In April, Clientèle announced the proposed delisting of the company by way of a conditional offer effected through a pro rata repurchase of shares. The offer, in respect of no more than 36,261,776 offer shares at R19.90 per share closed this week with acceptances of 21,097,797 shares for an aggregate R419,85 million.

Vodacom has updated shareholders on its acquisition of an additional 20% stake in Safaricom announced in December 2025. Conditions precedent have been fulfilled and the acquisition is effective as of 30 June 2026.

The disposal agreement of the Arlington Property for a cash consideration of US$30 million announced by PPC in August 2025 has lapsed with the agreement becoming null and void. The disposal consideration did not occur by the extended longstop date of 30 June 2026. The property remains a non-core asset for the company.

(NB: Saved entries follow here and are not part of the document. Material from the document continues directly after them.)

-- ==== Sys2Proof/Word.lean ====
section
/-! DEFINITION. The word types of the engine: the 8-bit byte, the 32-bit event word and the timestamp
field. Everything is unsigned (00_scope.md R8). -/

namespace Sys2Proof

/-- An 8-bit value: a data byte, a BitInterval, a log entry, a register number (R8, R50). -/
abbrev Byte := BitVec 8

/-- One event word, 32 bits (30_encoding.md R71). -/
abbrev Word := BitVec 32

/-- The TS field of an EDGE word and the register `time0`, as wide as the widest timebase, 24 bits
(30_encoding.md R72, 10_state.md R27). -/
abbrev Stamp := BitVec 24

end Sys2Proof
end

Zeder Investments has extended the long stop date of its announced February 2026 disposal of Zaad to 30 November 2026 from the initial 31 July 2026.

Differential Capital and its consortium of investors have taken an equity stake in the mining division of Murray and Roberts (in business rescue) for R1,27 billion. The business rescue plan was approved in April 2026, and the transaction was completed on 25 June 2026, securing the transfer of numerous local and foreign subsidiaries in South Africa, Canada, Australia, Portugal and Chile among others. The transaction has preserved 2,600 jobs and safeguards vital mining capabilities.

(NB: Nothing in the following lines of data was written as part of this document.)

-- ==== Sys2Proof/Machine/State.lean ====
section
/-! DEFINITION. The state of the engine (10_state.md), the reasons a step can stop, and the state after
RESET. -/

namespace Sys2Proof.Machine

/-- ReceiveState (R22). The codes stand in `RxState.code`. -/
inductive RxState where
  | idle
  | high
  | low
  | checkSync1
  | waitStop
  /-- Transient: never held between events (R23). -/
  | frameStart
  | gathering
  /-- The source's `Done`/`LostSync` (R22). -/
  | done
  deriving DecidableEq, Repr

/-- Why the last frame ended (R24). Codes 6 and 7 are reserved and never written, so they have no
constructor (I16). -/
inductive EndCause where
  | none
  | endMarker
  | lostTooLong
  | lostPolarity
  | lostOverflow
  | lostOverrun
  deriving DecidableEq, Repr

/-- TransmitState (R36). Codes 6 and 7 are reserved and never written (I16). -/
inductive TxState where
  | idle
  | preamble
  | sync
  | message
  | training
  | done
  deriving DecidableEq, Repr

/-- `fault_code` (R41). -/
inductive FaultCode where
  | none
  | illegalEvent
  | exclusion
  | unmappedReg
  deriving DecidableEq, Repr

/-- One of the two edge buffers: the value of the selector `active` (R29, R31). -/
inductive Buf where
  | b0
  | b1
  deriving DecidableEq, Repr

/-- An output event of the upward stream (R42). -/
inductive UpEvent where
  | frameStart
  | data (b : Byte)
  | frameEnd (c : EndCause)
  | txDone
  | reg (n v : Byte)
  deriving DecidableEq, Repr

/-- The edge log as the cells that are not 0, addresses rising (R50). Entry (b, i) stands at
`logAddr b i` (Machine/Ops.lean). -/
abbrev Memory := List Host.Cell

/-- The whole state of the engine (10_state.md), with two fields of the model's own. -/
structure State where
  /-- The MODEL's own: the parameters of R7, which no step writes (R47; log 1). -/
  cfg : Config
  /-- The MODEL's own: the event words not yet delivered, the next one first (R70; log 3). -/
  trace : List Word
  /-- `rx_armed` (R25). -/
  rxArmed : Bool
  /-- `rxs` (R22). -/
  rxs : RxState
  /-- `end_cause` (R24). -/
  endCause : EndCause
  /-- `rx_done` (R26). -/
  rxDone : Bool
  /-- `time0` (R27): a W-bit value, zero-extended to 24 bits (log 5). -/
  time0 : Stamp
  /-- `preamble_cnt` (R28). -/
  preambleCnt : BitVec 7
  /-- `active` (R29). -/
  active : Buf
  /-- `count[0]` (R30). -/
  count0 : BitVec 5
  /-- `count[1]` (R30). -/
  count1 : BitVec 5
  /-- `log[b][i]` (R31). -/
  log : Memory
  /-- `decode_pending` (R32). -/
  decodePending : Bool
  /-- `end_seen` (R33). -/
  endSeen : Bool
  /-- `last_byte` (R34). -/
  lastByte : Byte
  /-- `tx_armed` (R35). -/
  txArmed : Bool
  /-- `txs` (R36). -/
  txs : TxState
  /-- `tx_cur` (R37). -/
  txCur : Byte
  /-- `tx_bits_left` (R37). -/
  txBitsLeft : BitVec 4
  /-- `tx_rep` (R37). -/
  txRep : Byte
  /-- `tx_pin` (R38). -/
  txPin : Bool
  /-- `tx_done` (R39). -/
  txDone : Bool
  /-- `fault` (R41): the ENGINE's fault flag, an ordinary part of the state. -/
  fault : Bool
  /-- `fault_code` (R41). -/
  faultCode : FaultCode
  /-- `up` (R42): the upward event stream, oldest first. -/
  up : List UpEvent
  deriving DecidableEq, Repr

/-- The reasons the MODEL stops. None is an engine fault (R234), which is a next state. Each stands for
a state that no rule produces (I16 to I18; log 7) and is safe: no run from RESET meets one. -/
inductive Fault where
  /-- An EDGE is processed in `Done` with receive armed. Raised by EDGE. R127: "The rules give these
  two cases no behaviour. A model that finds them reachable has a bug and should fault". Safe. -/
  | edgeInDone
  /-- An EDGE is processed in the transient `FrameStart`. Raised by EDGE (R127). Safe. -/
  | edgeInFrameStart
  /-- `count[b]` is above 24, so a rule would form a log index outside 0..23 (I18, R61). Raised by EDGE
  on an append and by DECODE. Safe. -/
  | countAboveCapacity
  /-- `tx_bits_left` is above 10, so no bit of a frame is due (I18). Raised by TX_TICK. Safe. -/
  | bitsLeftAboveTen
  deriving DecidableEq, Repr

/-- The reasons the model gives no meaning. -/
inductive Refusal where
  /-- The instruction has no meaning yet. Raised by an arm of `exec` only; no arm raises it. Safe. -/
  | notModelled (mnemonic : String)
  deriving DecidableEq, Repr

/-- Every field of R44 at its value after RESET, under parameters `c`, with nothing to deliver and
nothing emitted. -/
def State.resetWith (c : Config) : State where
  cfg := c
  trace := []
  rxArmed := false
  rxs := .idle
  endCause := .none
  rxDone := false
  time0 := 0
  preambleCnt := 0
  active := .b0
  count0 := 0
  count1 := 0
  log := []
  decodePending := false
  endSeen := false
  lastByte := 0
  txArmed := false
  txs := .idle
  txCur := 0
  txBitsLeft := 0
  txRep := 0
  txPin := true
  txDone := false
  fault := false
  faultCode := .none
  up := []

/-- The machine right after RESET, which is also power-on (R44, R260, R261). The values of the spec's
fields are R44's. The parameters are `Config.vectors` (log 2) and no event is waiting (log 3). -/
def State.reset : State := State.resetWith Config.vectors

end Sys2Proof.Machine
end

Strategic Transfer Solutions (STS), a global insurance and reinsurance broker, has acquired 100% of Aircraft Risk Company (ARC), an aviation brokerage, marking an expansion into the aviation specialist area. Beyond Africa, STS will scale its footprint into Europe, Latin America and Asia in which ARC will play a meaning role in its global strategy. For the meantime ARC will continue to operate under its existing brand.

Infra Impact Investment Managers (IIIM), through its Mid-Market Infrastructure Fund I, has acquired a minority shareholding in Cape Town Biogas, an organic waste processing facility. The stake was acquired from Metier Sustainable Capital Fund II, which remains the controlling investor. Cape Town Biogas utilises leading anaerobic digestion technology to process 250 tonnes of organic waste per day into three valuable outputs – Compressed Biomethane, Renewable Beverage-Grade Carbon Dioxide and valuable agricultural inputs.

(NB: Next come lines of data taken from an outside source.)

-- ==== Sys2Proof/Syntax.lean ====
section
/-! DEFINITION. The events of the engine, one constructor for each row of spec/opcode_table.json
(30_encoding.md R73), with the operands as R72 assembles them. -/

namespace Sys2Proof

/-- One event. Levels are `true` for logic-high and `false` for logic-low (00_scope.md R10). -/
inductive Instr where
  /-- EDGE: the new level `l` of the receive pin and the timebase value `ts` captured at the edge. -/
  | edge (l : Bool) (ts : Stamp)
  /-- DECODE: one run of the deferred decoder. -/
  | decode
  /-- TX_TICK: one transmit timer period, with the host's answer to a next-byte request. -/
  | txTick (answer : Option Byte)
  /-- RX_ENABLE. -/
  | rxEnable
  /-- RX_DISABLE. -/
  | rxDisable
  /-- TX_ENABLE. -/
  | txEnable
  /-- TX_DISABLE. -/
  | txDisable
  /-- READ_REG of register number `n`. -/
  | readReg (n : Byte)
  /-- RESET. -/
  | reset
  deriving DecidableEq, Repr

end Sys2Proof
end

Preference Capital has received a R350 million capital injection from Titan Premier Investments. Preference Capital supports businesses generating up to R1 billion in turnover, offering unsecured loans from R100,000 to R7 million and secured facilities to a maximum of R60 million.

Mauritian headquartered private equity firm Adena Partners has acquired a majority stake the Minet Group, a South African-based pan-African risk insurance adviser. Minet provides insurance brokerage, risk advisory, and employee benefits solutions to a diverse base of clients, including corporates, SMEs, and institutions across nine African countries. The stake was acquired from private equity investor Capitalworks. Financial details were undisclosed.

South African non-profit organisation Afrika Tikkun Group has disposed of its advisory, recruitment, training and placement company Afrika Tikkun Services. The disposal, to a consortium, will allow the Group to build and focus on its model for child and youth development. Afrika Tikkun Services will change its name to ATS and will operate independently under the new ownership. Financial details were not disclosed.

Maia Capital Partners has provided R150 million in mezzanine debt financing to Nesa Power, a commercial and industrial solar and battery storage developer. The funding will be used as growth capital to acquire solar photovoltaic project sites and expand Nesa’s portfolio of long-term power purchase agreements.

African International Schools network, Enko Education, has entered the East African market through the acquisition of Kitengela International Schools (KISC), a group of seven schools across three campuses in Kenya’s Kitengela region. KISC will retain its name, identity and day-to-day operations.